(Stored data)
-- ==== Sys2Proof/WellFormed.lean ====
section
/-! DEFINITION. Which commands are well-formed: those that the checks (2), (3) and (4) of `30_encoding.md` R148 let pass,
which the words of the command alone decide (with `NV` of `00_scope.md` R5). Written from the columns `LEN`, "voice" and
"ARG use" of R146, apart from the table `instrRow` of `Decode.lean` that the machine uses. -/

namespace Sys2Proof

/-- The required value of `LEN` (column `LEN` of R146; check (2) of R148). -/
def Instr.lenRequired : Instr → Nat
  | .nop .. | .clrerr .. | .setglobal .. | .noteoff .. | .vStop .. | .vSetmode .. | .grProc .. | .ksGet .. |
    .oscSetwave .. | .oscReset .. | .oscNext .. | .envNoteon .. | .envNoteoff .. | .envNext .. |
    .fltReset .. => 0
  | .peek .. | .wrparam .. | .noteon .. | .render .. | .vStart .. | .vRender .. | .mrTrigger .. |
    .mrProc .. | .ksSetfreq .. | .ksTrigger .. | .oscSetfreq .. => 1
  | .prepare .. | .grWrite .. | .fltProc .. => 2
  | .vSetfilt .. | .vSetosc .. => 3
  | .vSetrings .. | .envSetparams .. => 4
  | .vSetclouds .. | .vSetwt .. | .vSetmix .. | .mrSetparams .. => 5
  | .wtGet .. => 6
  | .vSetenv .. => 8

/-- The commands that act on one voice, named by `VID` (column "voice" of R146). -/
def Instr.onVoice : Instr → Bool
  | .nop .. | .prepare .. | .clrerr .. | .peek .. | .wrparam .. | .setglobal .. | .noteon .. | .noteoff .. | .render .. | .wtGet .. => false
  | .vStart .. | .vStop .. | .vRender .. | .vSetmode .. | .vSetrings .. | .vSetclouds .. | .vSetwt .. |
    .vSetmix .. | .vSetenv .. | .vSetfilt .. | .vSetosc .. | .mrSetparams .. | .mrTrigger .. | .mrProc .. |
    .grWrite .. | .grProc .. | .ksSetfreq .. | .ksTrigger .. | .ksGet .. | .oscSetfreq .. | .oscSetwave .. |
    .oscReset .. | .oscNext .. | .envSetparams .. | .envNoteon .. | .envNoteoff .. | .envNext .. |
    .fltProc .. | .fltReset .. => true

/-- The spaces of `PEEK` that are per voice, and those that are not (`20_memory.md` R101). -/
def spacePerVoice (space : Nat) : Bool := 2 ≤ space && space ≤ 7

/-- `VID` is legal (R145; for `PEEK`, R146 and `60_exceptions.md` R403: a space above 10 makes the `VID` checks pass). -/
def Instr.vidOk (i : Instr) (cfg : Config.Params := Config.std) : Bool :=
  match i with
  | .peek vid arg _ =>
    if spacePerVoice arg.toNat then decide (vid.toNat < cfg.nv) else decide (10 < arg.toNat) || vid == 0
  | i => if i.onVoice then decide (i.vid.toNat < cfg.nv) else i.vid == 0

/-- The "must be 0" parts of `ARG` are 0 and a cell index exists (R144). -/
def Instr.argOk (i : Instr) : Bool :=
  match i with
  | .peek .. | .noteon .. | .noteoff .. | .vStart .. => true
  | .vSetmode .. | .vSetrings .. | .vSetclouds .. | .vSetfilt .. | .vSetosc .. | .mrSetparams .. => true
  | .wrparam _ arg _ => decide (arg.toNat < Config.NPARAM)
  | .vStop _ arg _ => decide (arg.toNat < 2)
  | .oscSetfreq _ arg _ | .oscReset _ arg _ | .oscNext _ arg _ => decide (arg.toNat < 2)
  | .envSetparams _ arg _ | .envNoteon _ arg _ | .envNoteoff _ arg _ | .envNext _ arg _ => decide (arg.toNat < 2)
  | .oscSetwave _ arg _ => decide (arg.toNat % 16 < 2)
  | i => i.arg == 0

/-- A command that passes the checks (2), (3) and (4) of R148. -/
def Instr.wellFormed (i : Instr) (cfg : Config.Params := Config.std) : Bool :=
  decide (i.ops.length = i.lenRequired) && i.argOk && i.vidOk cfg

end Sys2Proof
end

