/-- The samples of the waveforms (R185) with the correction `PB` of R181 written out; with an increment of 0 there is no
correction and the phase stays; a pulse of width 0.5 is the square, bit for bit. -/
def Obligations.OscillatorSamples : Prop :=
  let pb (t dt : F32) : F32 :=
    if F32.zero.lt dt = true ∧ t.lt dt = true then
      let u := t.div dt
      ((u.add u).sub (u.mul u)).sub F32.one
    else if F32.zero.lt dt = true ∧ (F32.one.sub dt).lt t = true then
      let u := (t.sub F32.one).div dt
      ((u.mul u).add (u.add u)).add F32.one
    else F32.zero
  (∀ (t dt pw : F32),
    oscValue ⟨t, dt, .sine⟩ pw = Num.sin (Config.twoPi.mul t) ∧
    oscValue ⟨t, dt, .saw⟩ pw = (((F32.ofNat 2).mul t).sub F32.one).sub (pb t dt) ∧
    oscValue ⟨t, dt, .square⟩ pw =
      ((if t.lt (F32.dec 1 2) then F32.one else F32.one.neg).add (pb t dt)).sub (pb (t.add (F32.dec 1 2)).frac dt) ∧
    oscValue ⟨t, dt, .triangle⟩ pw = F32.one.sub ((F32.ofNat 4).mul (t.sub (F32.dec 1 2)).abs) ∧
    oscValue ⟨t, dt, .pulse⟩ pw =
      ((if t.lt pw then F32.one else F32.one.neg).add (pb t dt)).sub (pb (t.add (F32.one.sub pw)).frac dt) ∧
    pb t F32.zero = F32.zero ∧
    oscValue ⟨t, dt, .pulse⟩ (F32.dec 1 2) = oscValue ⟨t, dt, .square⟩ pw) ∧
  (∀ t : F32, t.inUnitOpen = true → t ≠ F32.zero.neg → (t.add F32.zero).frac = t)

/-! The modal resonator (`41_modal_resonator.md`). -/

/-- `MR.SETPARAMS` and `V.SETRINGS` (R202, R203), the latter at the voice's own frequency: the six registers, and of every mode
the frequency by the law of R201 with its Bell ratios, decay, brightness and the coefficients of R204; the taps and `EXC` stay. -/
def Obligations.ResonatorSetCommands : Prop :=
  let law (m : Nat) (f st : F32) (i : Nat) : F32 :=
    let h := F32.ofNat (i + 1)
    if m = 0 then (f.mul h).mul (F32.one.add ((st.mul (F32.dec 2 100)).mul (h.mul h)))
    else if m = 1 then (f.mul h.sqrt).mul (F32.one.add st)
    else if m = 2 then f.mul (((F32.ofNat 2).mul h).sub F32.one)
    else
      let bell := [F32.dec 100 100, F32.dec 276 100, F32.dec 540 100, F32.dec 893 100, F32.dec 1334 100, F32.dec 1864 100,
        F32.dec 2480 100, F32.dec 3187 100]
      (f.mul (bell.getD i F32.one)).mul (F32.one.add (st.mul (F32.dec 1 10)))
  let unit (x : F32) : F32 := x.clamp F32.zero F32.one
  let set (s t : State) (v : Fin Config.NV) (model : Nat) (f b d p st : F32) : Prop :=
    let r := (t.voice v).rings
    t = s.updVoice v (fun x => { x with rings := r }) ∧
    (r.freq = f.clamp F32.one (F32.ofNat 20000) ∧ r.bri = unit b ∧ r.damp = unit d ∧ r.pos = unit p ∧
      r.struct = unit st ∧ modelCode r.model = min model 3) ∧
    ∀ i : Fin Config.NMODES,
      let m := (s.voice v).rings.modes[i]
      let n := r.modes[i]
      n.freq = law (min model 3) r.freq r.struct i ∧ n.decay = r.damp.mul (F32.ofNat 2) ∧ n.bri = r.bri ∧
      (let dd := n.decay.max (F32.dec 1 1000)
       let rr := (Num.exp (F32.one.neg.div (dd.mul s.sr))).mul
         (Num.exp ((Config.pi.mul (n.bri.mul (F32.ofNat 100))).neg.div s.sr))
       n.c1 = ((F32.ofNat 2).mul rr).mul (Num.cos ((Config.twoPi.mul n.freq).div s.sr)) ∧ n.c2 = rr.mul rr) ∧
      n.x1 = m.x1 ∧ n.x2 = m.x2 ∧ n.y1 = m.y1 ∧ n.y2 = m.y2 ∧ n.exc = m.exc
  ∀ (s : State) (v : Fin Config.NV) (arg : Byte) (f b d p st : Word), s.ready = true →
    (∃ t, exec (.mrSetparams (vidOf v) arg [f, b, d, p, st]) s = .next t ∧
      set s t v arg.toNat ⟨f⟩ ⟨b⟩ ⟨d⟩ ⟨p⟩ ⟨st⟩) ∧
    (∃ t, exec (.vSetrings (vidOf v) arg [b, d, p, st]) s = .next t ∧
      set s t v arg.toNat (s.voice v).freq ⟨b⟩ ⟨d⟩ ⟨p⟩ ⟨st⟩)

/-- `MR.TRIGGER` (R205): every mode's pending excitation grows by its impulse; it adds, and nothing is cleared (R206). That the
excitation enters the filter at the next `MR.PROC` is said by `Obligations.ResonatorProcCommand`. -/
def Obligations.ResonatorTriggerCommand : Prop :=
  ∀ (s : State) (v : Fin Config.NV) (w : Word), s.ready = true →
    ∃ t, exec (.mrTrigger (vidOf v) 0 [w]) s = .next t ∧
      t = s.updVoice v (fun x => { x with rings := { x.rings with modes := (t.voice v).rings.modes } }) ∧
      ∀ i : Fin Config.NMODES,
        let m := (s.voice v).rings.modes[i]
        let h := F32.ofNat (i + 1)
        let vel := (F32.mk w).clamp F32.zero F32.one
        (t.voice v).rings.modes[i] =
          { m with exc := m.exc.add ((vel.mul (Num.sin ((h.mul Config.pi).mul (s.voice v).rings.pos))).div h) }

/-- `MR.PROC` (R207): every mode takes its excitation and the input and moves its taps; the pushed word is 0.3 times the sum of the
modes' outputs. A resonator at rest (taps and excitation +0, finite coefficients) stays at rest and pushes +0 for an input of
+0 (R208 (d)). -/
def Obligations.ResonatorProcCommand : Prop :=
  ∀ (s : State) (v : Fin Config.NV) (w : Word), s.ready = true →
    let x := (F32.mk w).san
    let y (m : Mode) : F32 :=
      (((F32.dec 1 2).mul ((x.add m.exc).sub m.x2)).add (m.c1.mul m.y1)).sub (m.c2.mul m.y2)
    ∃ t, exec (.mrProc (vidOf v) 0 [w]) s = .next t ∧
      t = (s.updVoice v (fun x => { x with rings := { x.rings with modes := (t.voice v).rings.modes } })).push
        ((((s.voice v).rings.modes.toList.map y).foldl F32.add F32.zero).mul (F32.dec 3 10)).bits ∧
      (∀ i : Fin Config.NMODES,
        let m := (s.voice v).rings.modes[i]
        (t.voice v).rings.modes[i] =
          { m with exc := F32.zero, x2 := m.x1, x1 := x.add m.exc, y2 := m.y1, y1 := y m }) ∧
      (w = 0 →
        (∀ i : Fin Config.NMODES,
          let m := (s.voice v).rings.modes[i]
          m.c1.isFinite = true ∧ m.c2.isFinite = true ∧ m.x1 = F32.zero ∧ m.x2 = F32.zero ∧ m.y1 = F32.zero ∧
            m.y2 = F32.zero ∧ m.exc = F32.zero) →
        t = s.push 0)
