-- ==== Sys2Proof/Laws/Round.lean ====
section
/-! SUPPORT. Rounding (`00_scope.md` R7): the magnitudes of binary32 and their units, that `roundMagnitude` is exact on them,
monotone, and stays below an infinity for what is below the largest finite value. -/

namespace Sys2Proof

/-- The units of 2^-149 that the bits 30:0 stand for, below the infinity. -/
def magUnits (m : Nat) : Nat :=
  if m < 2 ^ 23 then m else (2 ^ 23 + m % 2 ^ 23) * 2 ^ (m / 2 ^ 23 - 1)

/-- A magnitude by its exponent step and its 24 significant bits. -/
theorem magUnits_scaled (k q : Nat) (hq : q < 2 ^ 24) (hk : k = 0 ∨ 2 ^ 23 ≤ q) :
    magUnits (k * 2 ^ 23 + q) = q * 2 ^ k := by
  unfold magUnits
  rcases Nat.lt_or_ge q (2 ^ 23) with h | h
  · obtain rfl : k = 0 := by omega
    rw [if_pos (by omega)]
    ring
  · have e1 : ¬ k * 2 ^ 23 + q < 2 ^ 23 := by omega
    have e2 : (k * 2 ^ 23 + q) % 2 ^ 23 = q - 2 ^ 23 := by omega
    have e3 : (k * 2 ^ 23 + q) / 2 ^ 23 = k + 1 := by omega
    have e4 : 2 ^ 23 + (q - 2 ^ 23) = q := by omega
    have e5 : k + 1 - 1 = k := by omega
    rw [if_neg e1, e2, e3, e4, e5]

/-- The largest 24-bit value one step up is the least of the next step. -/
theorem magUnits_carry (k : Nat) : magUnits (k * 2 ^ 23 + 2 ^ 24) = 2 ^ 24 * 2 ^ k := by
  have h := magUnits_scaled (k + 1) (2 ^ 23) (by norm_num) (Or.inr le_rfl)
  rw [show (k + 1) * 2 ^ 23 + 2 ^ 23 = k * 2 ^ 23 + 2 ^ 24 by ring] at h
  rw [h]; ring

/-- Every magnitude as an exponent step and 24 significant bits. -/
theorem mag_split (m : Nat) : ∃ k q, m = k * 2 ^ 23 + q ∧ q < 2 ^ 24 ∧ (k = 0 ∨ 2 ^ 23 ≤ q) := by
  rcases Nat.lt_or_ge m (2 ^ 23) with h | h
  · exact ⟨0, m, by omega, by omega, Or.inl rfl⟩
  · exact ⟨m / 2 ^ 23 - 1, 2 ^ 23 + m % 2 ^ 23, by omega, by omega, Or.inr (by omega)⟩

theorem magUnits_succ_lt (m : Nat) : magUnits m < magUnits (m + 1) := by
  obtain ⟨k, q, rfl, hq, hk⟩ := mag_split m
  rw [magUnits_scaled k q hq hk]
  rcases Nat.lt_or_ge (q + 1) (2 ^ 24) with h | h
  · rw [show k * 2 ^ 23 + q + 1 = k * 2 ^ 23 + (q + 1) by ring, magUnits_scaled k (q + 1) h (by omega)]
    exact Nat.mul_lt_mul_of_pos_right (by omega) (Nat.two_pow_pos k)
  · rw [show k * 2 ^ 23 + q + 1 = k * 2 ^ 23 + 2 ^ 24 by omega, magUnits_carry]
    exact Nat.mul_lt_mul_of_pos_right (by omega) (Nat.two_pow_pos k)

theorem magUnits_strictMono : StrictMono magUnits := strictMono_nat_of_lt_succ magUnits_succ_lt

theorem magUnits_le_iff {a b : Nat} : magUnits a ≤ magUnits b ↔ a ≤ b := magUnits_strictMono.le_iff_le

theorem magUnits_lt_iff {a b : Nat} : magUnits a < magUnits b ↔ a < b := magUnits_strictMono.lt_iff_lt

theorem magUnits_infinity : magUnits 0x7F800000 = 2 ^ 128 * 2 ^ 149 := by
  have h := magUnits_carry 253
  rw [show 253 * 2 ^ 23 + 2 ^ 24 = 0x7F800000 by norm_num] at h
  rw [h, ← pow_add, ← pow_add]

/-! The nearest integer. -/

theorem nearestEven_cases (a b : Nat) : nearestEven a b = a / b ∨ nearestEven a b = a / b + 1 := by
  unfold nearestEven
  simp only
  split
  · exact Or.inl rfl
  · exact Or.inr rfl

theorem nearestEven_exact (q b : Nat) (hb : 0 < b) : nearestEven (q * b) b = q := by
  unfold nearestEven
  simp [Nat.mul_div_cancel q hb, hb]

theorem nearestEven_eq_succ {a b : Nat} (h : nearestEven a b = a / b + 1) :
    b < 2 * (a % b) ∨ (2 * (a % b) = b ∧ (a / b) % 2 ≠ 0) := by
  unfold nearestEven at h
  simp only at h
  split at h
  · omega
  · rename_i c
    simp only [Bool.or_eq_true, decide_eq_true_eq, Bool.and_eq_true, beq_iff_eq, not_or, not_and, not_lt] at c
    rcases Nat.lt_or_ge b (2 * (a % b)) with h1 | h1
    · exact Or.inl h1
    · exact Or.inr ⟨by omega, c.2 (by omega)⟩

theorem nearestEven_eq_self {a b : Nat} (h : nearestEven a b = a / b) :
    2 * (a % b) < b ∨ (2 * (a % b) = b ∧ (a / b) % 2 = 0) := by
  unfold nearestEven at h
  simp only at h
  split at h
  · rename_i c
    simpa using c
  · omega

theorem nearestEven_mono {a b c d : Nat} (hb : 0 < b) (hd : 0 < d) (h : a * d ≤ c * b) :
    nearestEven a b ≤ nearestEven c d := by
  have hq : a / b ≤ c / d := by
    rw [Nat.le_div_iff_mul_le hd]
    have h1 : a / b * b ≤ a := Nat.div_mul_le_self a b
    have h2 : a / b * d * b ≤ c * b := by nlinarith
    exact Nat.le_of_mul_le_mul_right h2 hb
  rcases Nat.lt_or_ge (a / b) (c / d) with h1 | h1
  · rcases nearestEven_cases a b with e | e <;> rcases nearestEven_cases c d with e' | e' <;> omega
  · have he : a / b = c / d := by omega
    rcases nearestEven_cases a b with e | e <;> rcases nearestEven_cases c d with e' | e' <;> try omega
    exfalso
    have s1 := nearestEven_eq_succ e
    have s2 := nearestEven_eq_self e'
    have da := Nat.div_add_mod a b
    have dc := Nat.div_add_mod c d
    have hr : (a % b) * d ≤ (c % d) * b := by
      rw [he] at da
      nlinarith
    rcases s1 with s1 | ⟨s1, p1⟩ <;> rcases s2 with s2 | ⟨s2, p2⟩
    · nlinarith
    · nlinarith
    · nlinarith
    · rw [he] at p1; omega

theorem nearestEven_ge {a b q : Nat} (hb : 0 < b) (h : q * b ≤ a) : q ≤ nearestEven a b := by
  have := nearestEven_mono (a := q * b) (b := b) (c := a) (d := b) hb hb (Nat.mul_le_mul_right b h)
  rwa [nearestEven_exact q b hb] at this

theorem nearestEven_le {a b q : Nat} (hb : 0 < b) (h : a ≤ q * b) : nearestEven a b ≤ q := by
  have := nearestEven_mono (a := a) (b := b) (c := q * b) (d := b) hb hb (Nat.mul_le_mul_right b h)
  rwa [nearestEven_exact q b hb] at this

/-! The rounded magnitude. -/

/-- The exponent step of `roundMagnitude`. -/
def roundStep (n : Nat) : Nat := n.log2 - 23

theorem roundStep_mono {a b : Nat} (h : a ≤ b) : roundStep a ≤ roundStep b := by
  unfold roundStep
  have : a.log2 ≤ b.log2 := by
    simpa [Nat.log2_eq_log_two] using Nat.log_mono_right h
  omega

theorem lt_roundStep (n : Nat) : n < 2 ^ 24 * 2 ^ roundStep n := by
  unfold roundStep
  have h : n < 2 ^ (n.log2 + 1) := Nat.lt_log2_self
  rw [← pow_add]
  exact lt_of_lt_of_le h (Nat.pow_le_pow_right (by norm_num) (by omega))

theorem roundStep_le {n : Nat} (h : roundStep n ≠ 0) : 2 ^ 23 * 2 ^ roundStep n ≤ n := by
  unfold roundStep at *
  have hn : n ≠ 0 := by rintro rfl; simp at h
  have := Nat.log2_self_le hn
  rw [← pow_add, show 23 + (n.log2 - 23) = n.log2 by omega]
  exact this

theorem roundMagnitude_le_infinity (num den : Nat) : roundMagnitude num den ≤ 0x7F800000 := by
  unfold roundMagnitude
  simp only
  split
  · exact le_rfl
  · exact Nat.min_le_right _ _

/-- What `roundMagnitude` is below the overflow. -/
theorem roundMagnitude_eq {num den : Nat} (h : num / den < 2 ^ 128 * 2 ^ 149) :
    roundMagnitude num den =
      min (roundStep (num / den) * 2 ^ 23 + nearestEven num (den * 2 ^ roundStep (num / den))) 0x7F800000 := by
  unfold roundMagnitude
  simp only
  rw [if_neg (by omega)]
  rfl

theorem nearestEven_step_le {num den : Nat} (hd : 0 < den) :
    nearestEven num (den * 2 ^ roundStep (num / den)) ≤ 2 ^ 24 := by
  apply nearestEven_le (Nat.mul_pos hd (Nat.two_pow_pos _))
  have h := lt_roundStep (num / den)
  have h2 : num < (num / den + 1) * den := by
    have := Nat.lt_div_mul_add hd (a := num); nlinarith
  nlinarith

theorem nearestEven_step_ge {num den : Nat} (hd : 0 < den) (h : roundStep (num / den) ≠ 0) :
    2 ^ 23 ≤ nearestEven num (den * 2 ^ roundStep (num / den)) := by
  apply nearestEven_ge (Nat.mul_pos hd (Nat.two_pow_pos _))
  have h1 := roundStep_le h
  have h2 : num / den * den ≤ num := Nat.div_mul_le_self num den
  nlinarith

theorem roundMagnitude_mono {a b c d : Nat} (hb : 0 < b) (hd : 0 < d) (h : a * d ≤ c * b) :
    roundMagnitude a b ≤ roundMagnitude c d := by
  have hq : a / b ≤ c / d := by
    rw [Nat.le_div_iff_mul_le hd]
    have h1 : a / b * b ≤ a := Nat.div_mul_le_self a b
    have h2 : a / b * d * b ≤ c * b := by nlinarith
    exact Nat.le_of_mul_le_mul_right h2 hb
  rcases Nat.lt_or_ge (c / d) (2 ^ 128 * 2 ^ 149) with hc | hc
  · rw [roundMagnitude_eq hc, roundMagnitude_eq (lt_of_le_of_lt hq hc)]
    refine min_le_min ?_ le_rfl
    have hs := roundStep_mono hq
    rcases Nat.eq_or_lt_of_le hs with he | hl
    · rw [he]
      apply Nat.add_le_add_left
      apply nearestEven_mono (Nat.mul_pos hb (Nat.two_pow_pos _)) (Nat.mul_pos hd (Nat.two_pow_pos _))
      calc a * (d * 2 ^ roundStep (c / d)) = a * d * 2 ^ roundStep (c / d) := by ring
        _ ≤ c * b * 2 ^ roundStep (c / d) := Nat.mul_le_mul_right _ h
        _ = c * (b * 2 ^ roundStep (c / d)) := by ring
    · have h1 := nearestEven_step_le (num := a) hb
      have h2 := nearestEven_step_ge (num := c) hd (by omega)
      omega
  · have : roundMagnitude c d = 0x7F800000 := by
      unfold roundMagnitude
      simp only
      rw [if_pos hc]
    rw [this]
    exact roundMagnitude_le_infinity a b

theorem magUnits_lt_infinity {m : Nat} (h : m < 0x7F800000) : magUnits m < 2 ^ 128 * 2 ^ 149 := by
  rw [← magUnits_infinity]
  exact magUnits_lt_iff.mpr h

theorem roundStep_scaled {k q : Nat} (hq : q < 2 ^ 24) (hk : k = 0 ∨ 2 ^ 23 ≤ q) : roundStep (q * 2 ^ k) = k := by
  rcases Nat.lt_or_ge q (2 ^ 23) with h | h
  · obtain rfl : k = 0 := by omega
    unfold roundStep
    have : (q * 2 ^ 0).log2 < 23 ∨ q = 0 := by
      rcases Nat.eq_zero_or_pos q with h0 | h0
      · exact Or.inr h0
      · left; rw [Nat.log2_lt (by omega)]; simpa using h
    rcases this with h1 | rfl
    · omega
    · simp
  · unfold roundStep
    have : q.log2 = 23 := by
      rw [Nat.log2_eq_iff (by omega)]
      exact ⟨h, by simpa using hq⟩
    have h2 : (q * 2 ^ k).log2 = 23 + k := by
      rw [Nat.log2_eq_iff (by positivity)]
      constructor
      · rw [pow_add]; exact Nat.mul_le_mul_right _ h
      · rw [show 23 + k + 1 = 24 + k by ring, pow_add]; exact Nat.mul_lt_mul_of_pos_right hq (Nat.two_pow_pos k)
    omega

/-- Rounding is exact on the magnitudes of binary32. -/
theorem roundMagnitude_exact {m den : Nat} (hm : m < 0x7F800000) (hd : 0 < den) :
    roundMagnitude (magUnits m * den) den = m := by
  have hn : magUnits m * den / den = magUnits m := Nat.mul_div_cancel _ hd
  rw [roundMagnitude_eq (by rw [hn]; exact magUnits_lt_infinity hm), hn]
  obtain ⟨k, q, rfl, hq, hk⟩ := mag_split m
  rw [magUnits_scaled k q hq hk, roundStep_scaled hq hk,
    show q * 2 ^ k * den = q * (den * 2 ^ k) by ring,
    nearestEven_exact q _ (Nat.mul_pos hd (Nat.two_pow_pos k))]
  exact Nat.min_eq_left (by omega)

/-- What is at least a magnitude rounds to at least that magnitude. -/
theorem le_roundMagnitude {m num den : Nat} (hm : m < 0x7F800000) (hd : 0 < den) (h : magUnits m * den ≤ num) :
    m ≤ roundMagnitude num den := by
  have := roundMagnitude_mono (a := magUnits m * den) (b := den) (c := num) (d := den) hd hd
    (Nat.mul_le_mul_right den h)
  rwa [roundMagnitude_exact hm hd] at this

/-- What is at most a magnitude rounds to at most that magnitude. -/
theorem roundMagnitude_le {m num den : Nat} (hm : m < 0x7F800000) (hd : 0 < den) (h : num ≤ magUnits m * den) :
    roundMagnitude num den ≤ m := by
  have := roundMagnitude_mono (a := num) (b := den) (c := magUnits m * den) (d := den) hd hd
    (Nat.mul_le_mul_right den h)
  rwa [roundMagnitude_exact hm hd] at this

end Sys2Proof
end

**Exercise requirements**
Repeat exactly the lines above, starting with the first line of the records and finishing with the line holding "vid arg _ =>". Add no other line.

**Answer section**
-- ==== Sys2Proof/WellFormed.lean ====
section
/-! DEFINITION. Which commands are well-formed: those that the checks (2), (3) and (4) of `30_encoding.md` R148 let pass,
which the words of the command alone decide (with `NV` of `00_scope.md` R5). Written from the columns `LEN`, "voice" and
"ARG use" of R146, apart from the table `instrRow` of `Decode.lean` that the machine uses. -/

namespace Sys2Proof

/-- The required value of `LEN` (column `LEN` of R146; check (2) of R148). -/
def Instr.lenRequired : Instr → Nat
  | .nop .. | .clrerr .. | .setglobal .. | .noteoff .. | .vStop .. | .vSetmode .. | .grProc .. | .ksGet .. |
    .oscSetwave .. | .oscReset .. | .oscNext .. | .envNoteon .. | .envNoteoff .. | .envNext .. |
    .fltReset .. => 0
  | .peek .. | .wrparam .. | .noteon .. | .render .. | .vStart .. | .vRender .. | .mrTrigger .. |
    .mrProc .. | .ksSetfreq .. | .ksTrigger .. | .oscSetfreq .. => 1
  | .prepare .. | .grWrite .. | .fltProc .. => 2
  | .vSetfilt .. | .vSetosc .. => 3
  | .vSetrings .. | .envSetparams .. => 4
  | .vSetclouds .. | .vSetwt .. | .vSetmix .. | .mrSetparams .. => 5
  | .wtGet .. => 6
  | .vSetenv .. => 8

/-- The commands that act on one voice, named by `VID` (column "voice" of R146). -/
def Instr.onVoice : Instr → Bool
  | .nop .. | .prepare .. | .clrerr .. | .peek .. | .wrparam .. | .setglobal .. | .noteon .. | .noteoff .. | .render .. | .wtGet .. => false
  | .vStart .. | .vStop .. | .vRender .. | .vSetmode .. | .vSetrings .. | .vSetclouds .. | .vSetwt .. |
    .vSetmix .. | .vSetenv .. | .vSetfilt .. | .vSetosc .. | .mrSetparams .. | .mrTrigger .. | .mrProc .. |
    .grWrite .. | .grProc .. | .ksSetfreq .. | .ksTrigger .. | .ksGet .. | .oscSetfreq .. | .oscSetwave .. |
    .oscReset .. | .oscNext .. | .envSetparams .. | .envNoteon .. | .envNoteoff .. | .envNext .. |
    .fltProc .. | .fltReset .. => true

/-- The spaces of `PEEK` that are per voice, and those that are not (`20_memory.md` R101). -/
def spacePerVoice (space : Nat) : Bool := 2 ≤ space && space ≤ 7

/-- `VID` is legal (R145; for `PEEK`, R146 and `60_exceptions.md` R403: a space above 10 makes the `VID` checks pass). -/
def Instr.vidOk (i : Instr) (cfg : Config.Params := Config.std) : Bool :=
  match i with
  | .peek vid arg _ =>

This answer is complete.